**Work instructions**
Exactly retype the lines of the material from its first line to the line with "t => modIod", including both.

**Supplied material**

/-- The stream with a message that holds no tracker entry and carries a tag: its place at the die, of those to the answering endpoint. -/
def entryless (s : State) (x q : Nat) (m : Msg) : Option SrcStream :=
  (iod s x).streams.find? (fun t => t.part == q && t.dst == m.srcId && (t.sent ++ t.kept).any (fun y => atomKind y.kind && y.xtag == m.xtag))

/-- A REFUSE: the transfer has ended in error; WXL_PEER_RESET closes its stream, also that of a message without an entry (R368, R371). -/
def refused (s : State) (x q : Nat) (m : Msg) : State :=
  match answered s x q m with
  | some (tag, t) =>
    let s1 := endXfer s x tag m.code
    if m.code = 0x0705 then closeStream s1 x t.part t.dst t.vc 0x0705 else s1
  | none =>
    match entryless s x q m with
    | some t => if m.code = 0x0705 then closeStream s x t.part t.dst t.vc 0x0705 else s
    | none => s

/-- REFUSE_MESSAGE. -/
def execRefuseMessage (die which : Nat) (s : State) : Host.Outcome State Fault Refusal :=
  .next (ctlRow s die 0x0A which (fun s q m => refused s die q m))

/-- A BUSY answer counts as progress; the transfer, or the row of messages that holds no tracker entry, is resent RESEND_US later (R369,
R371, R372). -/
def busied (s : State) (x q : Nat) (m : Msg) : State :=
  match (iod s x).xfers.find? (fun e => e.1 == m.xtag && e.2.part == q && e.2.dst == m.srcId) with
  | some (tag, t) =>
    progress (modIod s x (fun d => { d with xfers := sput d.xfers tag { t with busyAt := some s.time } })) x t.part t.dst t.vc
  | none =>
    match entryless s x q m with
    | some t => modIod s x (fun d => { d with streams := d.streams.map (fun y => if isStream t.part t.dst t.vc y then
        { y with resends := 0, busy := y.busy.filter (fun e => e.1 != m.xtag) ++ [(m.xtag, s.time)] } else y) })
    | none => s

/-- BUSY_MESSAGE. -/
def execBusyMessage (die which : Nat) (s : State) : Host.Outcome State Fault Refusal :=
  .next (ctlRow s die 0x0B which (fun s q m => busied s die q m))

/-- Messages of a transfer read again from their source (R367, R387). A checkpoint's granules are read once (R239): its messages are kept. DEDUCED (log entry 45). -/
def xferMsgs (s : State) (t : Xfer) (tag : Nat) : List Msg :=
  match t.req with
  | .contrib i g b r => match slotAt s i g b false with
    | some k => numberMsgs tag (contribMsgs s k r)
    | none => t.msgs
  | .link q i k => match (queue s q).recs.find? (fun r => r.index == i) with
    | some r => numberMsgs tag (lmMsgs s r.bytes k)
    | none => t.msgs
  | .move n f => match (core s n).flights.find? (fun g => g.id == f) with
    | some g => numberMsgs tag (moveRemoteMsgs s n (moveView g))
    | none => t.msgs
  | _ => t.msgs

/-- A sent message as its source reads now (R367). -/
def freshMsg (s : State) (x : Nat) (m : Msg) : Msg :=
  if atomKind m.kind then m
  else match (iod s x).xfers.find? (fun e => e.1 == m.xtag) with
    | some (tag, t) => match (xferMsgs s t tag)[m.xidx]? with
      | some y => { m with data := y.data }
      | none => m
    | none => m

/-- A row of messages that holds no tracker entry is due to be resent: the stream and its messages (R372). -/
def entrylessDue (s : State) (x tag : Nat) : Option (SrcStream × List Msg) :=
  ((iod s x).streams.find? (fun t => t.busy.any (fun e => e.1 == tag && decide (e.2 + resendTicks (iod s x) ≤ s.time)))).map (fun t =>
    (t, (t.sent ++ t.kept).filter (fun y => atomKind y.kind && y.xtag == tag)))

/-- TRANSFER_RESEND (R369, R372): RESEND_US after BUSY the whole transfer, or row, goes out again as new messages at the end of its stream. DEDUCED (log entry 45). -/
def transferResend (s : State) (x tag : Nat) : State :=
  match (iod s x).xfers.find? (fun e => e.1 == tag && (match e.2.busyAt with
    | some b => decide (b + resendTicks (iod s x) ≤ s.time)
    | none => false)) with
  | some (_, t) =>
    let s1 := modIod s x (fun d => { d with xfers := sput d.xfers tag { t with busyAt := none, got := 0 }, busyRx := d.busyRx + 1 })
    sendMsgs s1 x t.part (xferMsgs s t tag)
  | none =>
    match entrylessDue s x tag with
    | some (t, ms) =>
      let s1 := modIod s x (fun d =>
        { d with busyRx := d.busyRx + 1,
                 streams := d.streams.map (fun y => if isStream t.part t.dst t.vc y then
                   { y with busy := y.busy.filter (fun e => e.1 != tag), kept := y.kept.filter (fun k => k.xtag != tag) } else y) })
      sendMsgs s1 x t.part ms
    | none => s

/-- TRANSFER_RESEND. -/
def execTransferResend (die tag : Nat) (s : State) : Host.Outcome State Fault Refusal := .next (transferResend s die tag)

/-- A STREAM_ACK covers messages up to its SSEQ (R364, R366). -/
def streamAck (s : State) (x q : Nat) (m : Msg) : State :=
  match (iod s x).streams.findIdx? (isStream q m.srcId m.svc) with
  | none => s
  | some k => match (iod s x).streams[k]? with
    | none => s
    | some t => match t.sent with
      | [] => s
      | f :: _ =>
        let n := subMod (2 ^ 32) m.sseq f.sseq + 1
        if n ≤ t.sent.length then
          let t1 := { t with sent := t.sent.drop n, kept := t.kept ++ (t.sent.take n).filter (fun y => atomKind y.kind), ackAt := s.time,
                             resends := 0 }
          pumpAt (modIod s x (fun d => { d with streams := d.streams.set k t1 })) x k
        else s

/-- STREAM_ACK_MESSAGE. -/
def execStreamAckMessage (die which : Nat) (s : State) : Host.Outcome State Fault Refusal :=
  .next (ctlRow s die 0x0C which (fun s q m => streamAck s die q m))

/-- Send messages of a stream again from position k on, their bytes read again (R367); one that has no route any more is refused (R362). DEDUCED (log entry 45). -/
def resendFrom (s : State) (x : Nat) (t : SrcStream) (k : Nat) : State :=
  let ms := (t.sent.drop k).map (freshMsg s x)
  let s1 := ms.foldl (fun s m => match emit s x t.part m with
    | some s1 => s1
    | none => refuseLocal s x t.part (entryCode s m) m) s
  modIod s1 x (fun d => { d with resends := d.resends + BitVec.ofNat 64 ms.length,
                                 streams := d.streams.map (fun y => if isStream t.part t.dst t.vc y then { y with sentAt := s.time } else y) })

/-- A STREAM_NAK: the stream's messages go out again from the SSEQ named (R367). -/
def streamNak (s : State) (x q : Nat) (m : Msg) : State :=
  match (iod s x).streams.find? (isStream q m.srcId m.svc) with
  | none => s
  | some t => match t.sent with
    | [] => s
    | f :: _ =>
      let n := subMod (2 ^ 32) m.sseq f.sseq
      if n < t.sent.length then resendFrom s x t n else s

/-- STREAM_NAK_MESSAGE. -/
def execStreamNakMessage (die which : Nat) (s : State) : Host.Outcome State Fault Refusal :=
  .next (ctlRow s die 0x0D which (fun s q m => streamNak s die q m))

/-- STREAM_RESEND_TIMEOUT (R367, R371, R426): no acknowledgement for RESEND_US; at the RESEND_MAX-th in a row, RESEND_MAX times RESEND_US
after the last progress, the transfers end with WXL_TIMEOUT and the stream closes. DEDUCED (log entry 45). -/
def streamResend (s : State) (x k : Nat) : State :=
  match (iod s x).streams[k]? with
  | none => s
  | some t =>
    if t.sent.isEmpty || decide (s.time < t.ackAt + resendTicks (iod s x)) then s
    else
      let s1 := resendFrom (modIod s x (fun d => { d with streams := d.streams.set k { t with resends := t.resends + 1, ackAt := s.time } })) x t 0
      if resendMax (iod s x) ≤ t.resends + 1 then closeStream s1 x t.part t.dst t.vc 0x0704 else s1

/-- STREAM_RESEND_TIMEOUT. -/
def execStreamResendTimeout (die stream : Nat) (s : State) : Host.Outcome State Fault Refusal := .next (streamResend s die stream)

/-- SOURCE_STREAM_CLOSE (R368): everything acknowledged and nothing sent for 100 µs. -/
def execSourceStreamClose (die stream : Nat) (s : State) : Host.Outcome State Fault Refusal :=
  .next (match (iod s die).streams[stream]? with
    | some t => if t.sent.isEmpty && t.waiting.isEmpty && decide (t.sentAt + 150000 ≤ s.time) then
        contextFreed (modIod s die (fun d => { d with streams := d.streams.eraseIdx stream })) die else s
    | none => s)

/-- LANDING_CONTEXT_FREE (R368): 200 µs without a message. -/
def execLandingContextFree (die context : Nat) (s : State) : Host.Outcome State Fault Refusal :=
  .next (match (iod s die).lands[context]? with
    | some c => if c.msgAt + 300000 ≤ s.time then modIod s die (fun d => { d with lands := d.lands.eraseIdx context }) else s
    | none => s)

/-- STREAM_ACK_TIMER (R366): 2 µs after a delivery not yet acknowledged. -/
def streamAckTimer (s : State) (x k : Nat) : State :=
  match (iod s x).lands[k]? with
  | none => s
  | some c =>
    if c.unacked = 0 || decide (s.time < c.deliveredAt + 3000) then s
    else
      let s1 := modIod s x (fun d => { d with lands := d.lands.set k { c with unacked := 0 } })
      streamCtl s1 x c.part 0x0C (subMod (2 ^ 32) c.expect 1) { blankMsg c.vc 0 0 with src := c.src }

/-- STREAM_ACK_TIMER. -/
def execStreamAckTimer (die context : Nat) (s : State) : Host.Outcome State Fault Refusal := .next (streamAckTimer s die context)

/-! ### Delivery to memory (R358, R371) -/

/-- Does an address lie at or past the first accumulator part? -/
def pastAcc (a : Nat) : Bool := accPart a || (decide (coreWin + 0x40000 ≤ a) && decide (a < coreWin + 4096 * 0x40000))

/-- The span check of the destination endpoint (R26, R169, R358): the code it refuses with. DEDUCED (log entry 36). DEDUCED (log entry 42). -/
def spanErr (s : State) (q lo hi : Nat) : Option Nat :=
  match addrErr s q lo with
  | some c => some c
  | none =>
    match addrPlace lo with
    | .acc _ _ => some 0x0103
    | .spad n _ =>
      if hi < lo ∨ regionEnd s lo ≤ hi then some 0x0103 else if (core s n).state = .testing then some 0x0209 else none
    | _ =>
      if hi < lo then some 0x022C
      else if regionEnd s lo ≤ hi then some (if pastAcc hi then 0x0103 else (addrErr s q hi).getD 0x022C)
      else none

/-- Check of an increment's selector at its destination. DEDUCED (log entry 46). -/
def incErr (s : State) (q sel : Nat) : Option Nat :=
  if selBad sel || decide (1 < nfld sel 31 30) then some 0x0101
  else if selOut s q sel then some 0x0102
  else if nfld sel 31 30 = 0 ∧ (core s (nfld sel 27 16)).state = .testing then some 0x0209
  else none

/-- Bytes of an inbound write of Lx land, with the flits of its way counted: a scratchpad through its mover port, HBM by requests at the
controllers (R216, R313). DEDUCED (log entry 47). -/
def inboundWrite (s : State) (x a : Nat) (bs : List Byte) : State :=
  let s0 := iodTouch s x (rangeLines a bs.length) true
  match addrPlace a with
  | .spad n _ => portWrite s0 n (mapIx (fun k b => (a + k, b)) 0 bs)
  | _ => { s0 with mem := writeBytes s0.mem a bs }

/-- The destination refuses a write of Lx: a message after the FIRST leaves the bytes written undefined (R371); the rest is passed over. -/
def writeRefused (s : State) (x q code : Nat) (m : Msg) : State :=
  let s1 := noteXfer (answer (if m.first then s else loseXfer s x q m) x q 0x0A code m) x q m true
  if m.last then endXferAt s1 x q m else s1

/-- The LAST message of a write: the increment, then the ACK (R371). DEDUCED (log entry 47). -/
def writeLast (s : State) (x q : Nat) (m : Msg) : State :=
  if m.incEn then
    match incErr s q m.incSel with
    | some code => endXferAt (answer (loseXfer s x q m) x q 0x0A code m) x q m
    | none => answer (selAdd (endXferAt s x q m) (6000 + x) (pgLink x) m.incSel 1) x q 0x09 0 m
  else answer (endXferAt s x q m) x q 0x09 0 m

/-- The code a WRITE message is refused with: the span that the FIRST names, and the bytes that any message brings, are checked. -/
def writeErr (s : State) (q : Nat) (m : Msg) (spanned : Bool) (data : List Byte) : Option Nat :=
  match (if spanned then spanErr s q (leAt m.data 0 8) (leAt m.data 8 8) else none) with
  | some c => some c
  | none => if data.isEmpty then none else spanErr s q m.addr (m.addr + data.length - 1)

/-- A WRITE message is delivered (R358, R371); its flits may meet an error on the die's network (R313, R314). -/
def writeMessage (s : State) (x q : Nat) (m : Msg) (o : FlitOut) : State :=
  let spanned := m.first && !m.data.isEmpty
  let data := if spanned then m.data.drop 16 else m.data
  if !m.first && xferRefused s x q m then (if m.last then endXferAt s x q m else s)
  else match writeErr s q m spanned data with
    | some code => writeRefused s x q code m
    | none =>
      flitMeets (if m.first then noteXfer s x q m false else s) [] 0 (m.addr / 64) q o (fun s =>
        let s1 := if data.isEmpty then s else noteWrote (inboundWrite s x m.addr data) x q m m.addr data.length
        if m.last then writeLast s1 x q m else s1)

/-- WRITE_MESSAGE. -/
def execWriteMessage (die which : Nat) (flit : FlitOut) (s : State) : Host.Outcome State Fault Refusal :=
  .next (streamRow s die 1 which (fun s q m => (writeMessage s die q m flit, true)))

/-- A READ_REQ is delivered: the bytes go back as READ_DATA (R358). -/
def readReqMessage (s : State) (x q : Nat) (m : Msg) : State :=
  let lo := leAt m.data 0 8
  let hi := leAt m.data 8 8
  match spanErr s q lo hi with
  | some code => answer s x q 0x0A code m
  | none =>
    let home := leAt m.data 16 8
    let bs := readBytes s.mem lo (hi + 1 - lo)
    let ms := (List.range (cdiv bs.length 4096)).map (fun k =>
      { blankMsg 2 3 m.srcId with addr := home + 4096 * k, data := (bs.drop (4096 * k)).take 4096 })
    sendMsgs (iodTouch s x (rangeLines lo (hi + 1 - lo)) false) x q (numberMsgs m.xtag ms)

**Task output**
/-- The stream with a message that holds no tracker entry and carries a tag: its place at the die, of those to the answering endpoint. -/
def entryless (s : State) (x q : Nat) (m : Msg) : Option SrcStream :=
  (iod s x).streams.find? (fun t => t.part == q && t.dst == m.srcId && (t.sent ++ t.kept).any (fun y => atomKind y.kind && y.xtag == m.xtag))

/-- A REFUSE: the transfer has ended in error; WXL_PEER_RESET closes its stream, also that of a message without an entry (R368, R371). -/
def refused (s : State) (x q : Nat) (m : Msg) : State :=
  match answered s x q m with
  | some (tag, t) =>
    let s1 := endXfer s x tag m.code
    if m.code = 0x0705 then closeStream s1 x t.part t.dst t.vc 0x0705 else s1
  | none =>
    match entryless s x q m with
    | some t => if m.code = 0x0705 then closeStream s x t.part t.dst t.vc 0x0705 else s
    | none => s

/-- REFUSE_MESSAGE. -/
def execRefuseMessage (die which : Nat) (s : State) : Host.Outcome State Fault Refusal :=
  .next (ctlRow s die 0x0A which (fun s q m => refused s die q m))

/-- A BUSY answer counts as progress; the transfer, or the row of messages that holds no tracker entry, is resent RESEND_US later (R369,
R371, R372). -/
def busied (s : State) (x q : Nat) (m : Msg) : State :=
  match (iod s x).xfers.find? (fun e => e.1 == m.xtag && e.2.part == q && e.2.dst == m.srcId) with
  | some (tag, t) =>
    progress (modIod s x (fun d => { d with xfers := sput d.xfers tag { t with busyAt := some s.time } })) x t.part t.dst t.vc
  | none =>
    match entryless s x q m with
    | some t => modIod s x (fun d => { d with streams := d.streams.map (fun y => if isStream t.part t.dst t.vc y then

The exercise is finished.